Split single large file into multiple small file

Yasir · October 12, 2020, 11:29am

I want to process 8 MB file. Based on the articles, I am going to use Flow module for parrelel process. Before processing the large CSV. I want split the single file into multiple small file. So, that would be good for computation. I can split the file into multiple file by below code,

File.stream!(file_name, read_ahead: 100_000)
|> Stream.chunk_every(1000)
|> Enum.each(fn chunk →
Enum.each(chunk, &IO.write(smal_file_name, &1))
end)

Is there is any efficient way to split the file?

Eiji · October 12, 2020, 11:42am

Personally I recommend using this library:

It also supports streams.

Yasir · October 12, 2020, 12:06pm

Thansk for the reply.

Based on my understanding stream will use single core for the process. But the Flow will use all core by itself. And also Flow work like a parrellel process by the help of Genstage.

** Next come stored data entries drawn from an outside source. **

theorem nextPC_toNat (i : Instr) (s : State) : (nextPC i s).toNat = (s.pc.toNat + i.mode.nbytes + 1) % 65536 := by
  rw [nextPC, Instr.length, BitVec.toNat_add, BitVec.toNat_ofNat]; omega

/-! ## The rules' operand and encoding lines (R119) -/

theorem encodedByRule (i : Instr) : EncodedByRule i := by
  cases i <;> exact List.mem_of_elem_eq_true rfl

theorem mode_mem_acceptedModes (i : Instr) : i.mode ∈ acceptedModes i.mnemonic :=
  (List.of_mem_zip (encodedByRule i)).1

/-- Whether an opcode byte begins an instruction of this mnemonic in this mode; zeros stand for the operand bytes. -/
def decodesAs (m : Mnemonic) (p : Mode × Byte) : Bool :=
  match decode [p.2, 0x00, 0x00] with
  | .ok (i, _) => i.mnemonic = m && i.mode = p.1
  | .error _ => false

theorem all_rules_decodesAs (m : Mnemonic) : ((acceptedModes m).zip (ruleOpcodes m)).all (decodesAs m) = true := by
  cases m <;> rfl

/-- The opcode a rule gives a mode decodes to an instruction of that rule in that mode. -/
theorem decode_of_rule {m : Mnemonic} {mode : Mode} {b : Byte} (h : (mode, b) ∈ (acceptedModes m).zip (ruleOpcodes m)) :
    ∃ i r, decode [b, 0x00, 0x00] = .ok (i, r) ∧ i.mnemonic = m ∧ i.mode = mode := by
  have hd := List.all_eq_true.mp (all_rules_decodesAs m) _ h
  unfold decodesAs at hd
  split at hd
  · next i r hi => exact ⟨i, r, hi, by simpa using hd⟩
  · cases hd

theorem opcode_of_decode {b : Byte} {bs r : List Byte} {i : Instr} (h : decode (b :: bs) = .ok (i, r)) : i.opcode = b :=
  (List.cons_eq_cons.mp (encode_append_of_decode h)).1

/-- The operand count of an opcode is that of the mode its rule gives it (R84). -/
theorem operandCount_opcode (i : Instr) : operandCount i.opcode = some i.mode.nbytes := by
  obtain ⟨j, r, hj, -, hmode⟩ := decode_of_rule (encodedByRule i)
  have hlen := encode_length_of_decode hj
  rw [encode_length, hmode, eq_comm, Option.map_eq_some_iff] at hlen
  obtain ⟨n, hn, hlen⟩ := hlen
  rw [hn, Nat.add_left_cancel hlen]

/-- The mnemonics whose operand is a write address or a jump target in every mode they have. -/
def addressMnemonics : List Mnemonic :=
  [.sta, .stx, .sty, .jmp, .jsr, .bcc, .bcs, .beq, .bne, .bpl, .bmi, .bvc, .bvs, .inc, .dec]

theorem addressMnemonics_modes :
    ∀ m ∈ addressMnemonics, ∀ mode ∈ acceptedModes m, mode ≠ .immediate ∧ mode ≠ .accumulator := by decide

theorem shiftMnemonics_modes : ∀ m ∈ shiftMnemonics, ∀ mode ∈ acceptedModes m, mode ≠ .immediate := by decide
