-- ==== Sys2Proof/Laws/HostProgram.lean ====
section
/-!
SUPPORT. What the notation of host programs can do, said once: where a buffer operand points, and which line a label means.
-/
namespace Sys2Proof.Laws

open Sys2Proof Sys2Proof.Machine

/-- A buffer operand inside CORE's 256 KiB is the offset of the window plus k (30_encoding.md R136). -/
theorem operandOffset_inside (b : Buffer) (k : Nat) (h : b.window + k < 0x40000) :
    b.operandOffset k = some (BitVec.ofNat 18 (b.window + k)) := by
  simp [Buffer.operandOffset, busOffset, Config.busSpan, h]

/-- A buffer operand outside them selects no offset of CORE (log 15). -/
theorem operandOffset_outside (b : Buffer) (k : Nat) (h : 0x40000 ≤ b.window + k) : b.operandOffset k = none := by
  simp [Buffer.operandOffset, busOffset, Config.busSpan, h]

/-- Such a line makes no transaction, and the host does not go on (log 15). -/
theorem hostStep_operand_outside (prog : List HostOp) (h : HostState) (s : State) (b : Buffer) (width k : Nat) (v : Word)
    (hk : 0x40000 ≤ b.window + k) (hp : prog[h.place]? = some (.wrBuf b width k v)) : hostStep prog h s = none := by
  simp [hostStep, hp, HostOp.transaction, operandOffset_outside b k hk]

/-- A label means the first line that carries it (log 15). -/
theorem labelPlace_first (prog : List HostOp) (name : String) (n : Nat) (h : labelPlace prog name = some n) :
    prog[n]? = some (.label name) ∧ ∀ m < n, prog[m]? ≠ some (.label name) := by
  obtain ⟨hn, hl, hf⟩ := List.findIdx?_eq_some_iff_getElem.1 h
  refine ⟨by rw [List.getElem?_eq_getElem hn]; simpa using hl, fun m hm he => hf m hm ?_⟩
  obtain ⟨_, e⟩ := List.getElem?_eq_some_iff.1 he
  simp [e]

end Sys2Proof.Laws
end

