-- ==== Sys2Proof/Tests/Slice0.lean ====
section
/-!
SUPPORT. Tests. Words are put together from 30_encoding.md R121 and R122, expected values are those of the worked examples and of
95_test_vectors.md. The witness_ theorems show for a statement of Certificates/Slice0/Obligations.lean a state and operands that
meet its hypotheses.
-/
namespace Sys2Proof.Tests

open Sys2Proof Sys2Proof.Machine

set_option maxRecDepth 20000

/-! The smoke test of WellFormed: an ill-formed term for each check -/

theorem test_smode_refused : Fields.wf { opc := .rilbp, smode := .bilinear } = false := by decide
theorem test_smode_truncate_refused : Fields.wf { opc := .pixel, smode := .truncate } = false := by decide
theorem test_smode_pixel_ulbp_refused : Fields.wf { opc := .pixel, smode := .bilinear, var := .ulbp } = false := by decide
theorem test_rule_refused : Fields.wf { opc := .lbp, rule := .band } = false := by decide
theorem test_order_refused : Fields.wf { opc := .bandcmp, order := .lsbFirst } = false := by decide
theorem test_var_refused : Fields.wf { opc := .sample, var := .albp } = false := by decide

/-! Decoding. Words as VAR_ORDER_RULE_SMODE_OPC -/

theorem test_decode_nop : decode 0b00_0_0_00_00000000#64 = .ok .nop := by decide
theorem test_decode_lbp :
    decode 0b00_0_0_00_00000001#64 = .ok .lbpN ∧ decode 0b00_0_0_01_00000001#64 = .ok .lbpB := by decide
theorem test_decode_rilbp_ulbp :
    decode 0b00_0_0_00_00000010#64 = .ok .rilbp ∧ decode 0b00_0_0_00_00000011#64 = .ok .ulbp := by decide
theorem test_decode_albp :
    decode 0b00_0_0_00_00000100#64 = .ok .albpN ∧ decode 0b00_0_0_01_00000100#64 = .ok .albpB := by decide
theorem test_decode_ripass : decode 0b00_0_0_00_00000101#64 = .ok .ripass := by decide
theorem test_decode_sample :
    decode 0b00_0_0_00_00010000#64 = .ok .sampleN ∧ decode 0b00_0_0_01_00010000#64 = .ok .sampleB ∧
      decode 0b00_0_0_10_00010000#64 = .ok .sampleT := by decide
theorem test_decode_encode :
    decode 0b00_0_0_00_00010001#64 = .ok .encodeTM ∧ decode 0b00_0_1_00_00010001#64 = .ok .encodeBM ∧
      decode 0b00_1_0_00_00010001#64 = .ok .encodeTL ∧ decode 0b00_1_1_00_00010001#64 = .ok .encodeBL := by decide
theorem test_decode_codes :
    decode 0b00_0_0_00_00010010#64 = .ok .bandcmp ∧ decode 0b00_0_0_00_00010011#64 = .ok .rimin ∧
      decode 0b00_0_0_00_00010100#64 = .ok .uclass := by decide
theorem test_decode_pixel :
    decode 0b00_0_0_00_00011000#64 = .ok .pixelLbpN ∧ decode 0b00_0_0_01_00011000#64 = .ok .pixelLbpB ∧
      decode 0b01_0_0_00_00011000#64 = .ok .pixelRilbp ∧ decode 0b10_0_0_00_00011000#64 = .ok .pixelUlbp ∧
      decode 0b11_0_0_00_00011000#64 = .ok .pixelAlbpN ∧ decode 0b11_0_0_01_00011000#64 = .ok .pixelAlbpB := by decide
theorem test_decode_refused :
    decode 0b1_00_0_0_00_00000000#64 = .error .reservedBits ∧ decode 0x8000000000000000#64 = .error .reservedBits ∧
      decode 0x06#64 = .error .unknownOpc ∧ decode 0x15#64 = .error .unknownOpc ∧ decode 0xFF#64 = .error .unknownOpc ∧
      decode 0x310#64 = .error .reservedSmode ∧ decode 0x201#64 = .error .fieldNotTaken ∧
      decode 0x1118#64 = .error .fieldNotTaken ∧ decode 0x412#64 = .error .fieldNotTaken := by decide

/-! A small state: the 3×3 image of 43_pipeline.md R237, P = 8, R = 1, B = 0.1, the reference trig values -/

/-- The image [10,20,30], [40,50,60], [70,80,90]. -/
def img3 : Memory := [(0, 10), (1, 20), (2, 30), (3, 40), (4, 50), (5, 60), (6, 70), (7, 80), (8, 90)]

/-- The set-up state, idle. -/
def small : State := { State.reset with img := img3, dim := 0x00030003, trig := Config.trigTable }

/-- The command just issued, with operands. -/
def given (i : Instr) (a0 a1 : Word) : State := { small.given i with arg0 := a0, arg1 := a1 }
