-- ==== Sys2Proof/Machine/Bits.lean ====
section
/-! DEFINITION. Bit fields, byte order and extension (00_scope.md R6, 20_memory.md R40). -/

namespace Sys2Proof.Machine

/-- `{hi, lo}` (00_scope.md R6): the high byte in the high bits. -/
def joinBytes (hi lo : Byte) : Addr := hi ++ lo

/-- `a[7:0]`. -/
def lowByte (a : Addr) : Byte := a.setWidth 8

/-- `a[15:8]`: the page of an address. -/
def highByte (a : Addr) : Byte := (a >>> 8).setWidth 8

/-- `zext_16`. -/
def zeroExtend16 (b : Byte) : Addr := b.setWidth 16

/-- `sext_16`. -/
def signExtend16 (b : Byte) : Addr := b.signExtend 16

/-- A condition as a `bit`. -/
def bitOf (b : Bool) : Byte := if b then 1#8 else 0#8

/-- `bitreverse8`: bit `i` moves to bit `7 - i` (61_ppu.md R284). -/
def reverseByte (b : Byte) : Byte := b.reverse

end Sys2Proof.Machine
end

NobbZ · October 12, 2020, 12:08pm

You can use a stream as input for the flow.

So consuming the input stream directly, rather than loading a file, splitting it into x, writing them back to disc and then reading them individually, could improve overal runtime.

Though “8MB” is not what I consider a “large file”.

Yasir · October 12, 2020, 12:26pm

Thanks for the reply.

If my file is 8 MB, rathen than doing, splitting single file into multiple file and writing back to disc and then reading them individually is not needed.

You suggesting me to pass stream directly. Thanks for that.

How can i split? if i am receiving really big file. I got this splitting idea from here https://hexdocs.pm/flow/Flow.html#module-avoid-single-sources

NobbZ · October 12, 2020, 12:51pm

If you have only a single file, you can not do much. Though if instead an earlier stage of the process would submit you 4 files rather than 1, then you would benefit from it.

To actually be able to split your CSV by entries, you need at least scan it for newlines anyway to not split within a line. So you already read in the full file anyway, and instead of writing the data back to disc you can as wello process it straight.

I do not have figures for this, though even if you won’t be able to max out your cores that way, intuition says, that the task will be finished quicker if not writing split files back to disc.

Though, as I said earlier, if you have many files from the get go, perhaps because something in your system writes out a file per hour and you consume them once a day, then you really could benefit from the fact that the data is already “multisource”.

Yasir · October 12, 2020, 1:41pm

Thanks for the discussion @NobbZ @Eiji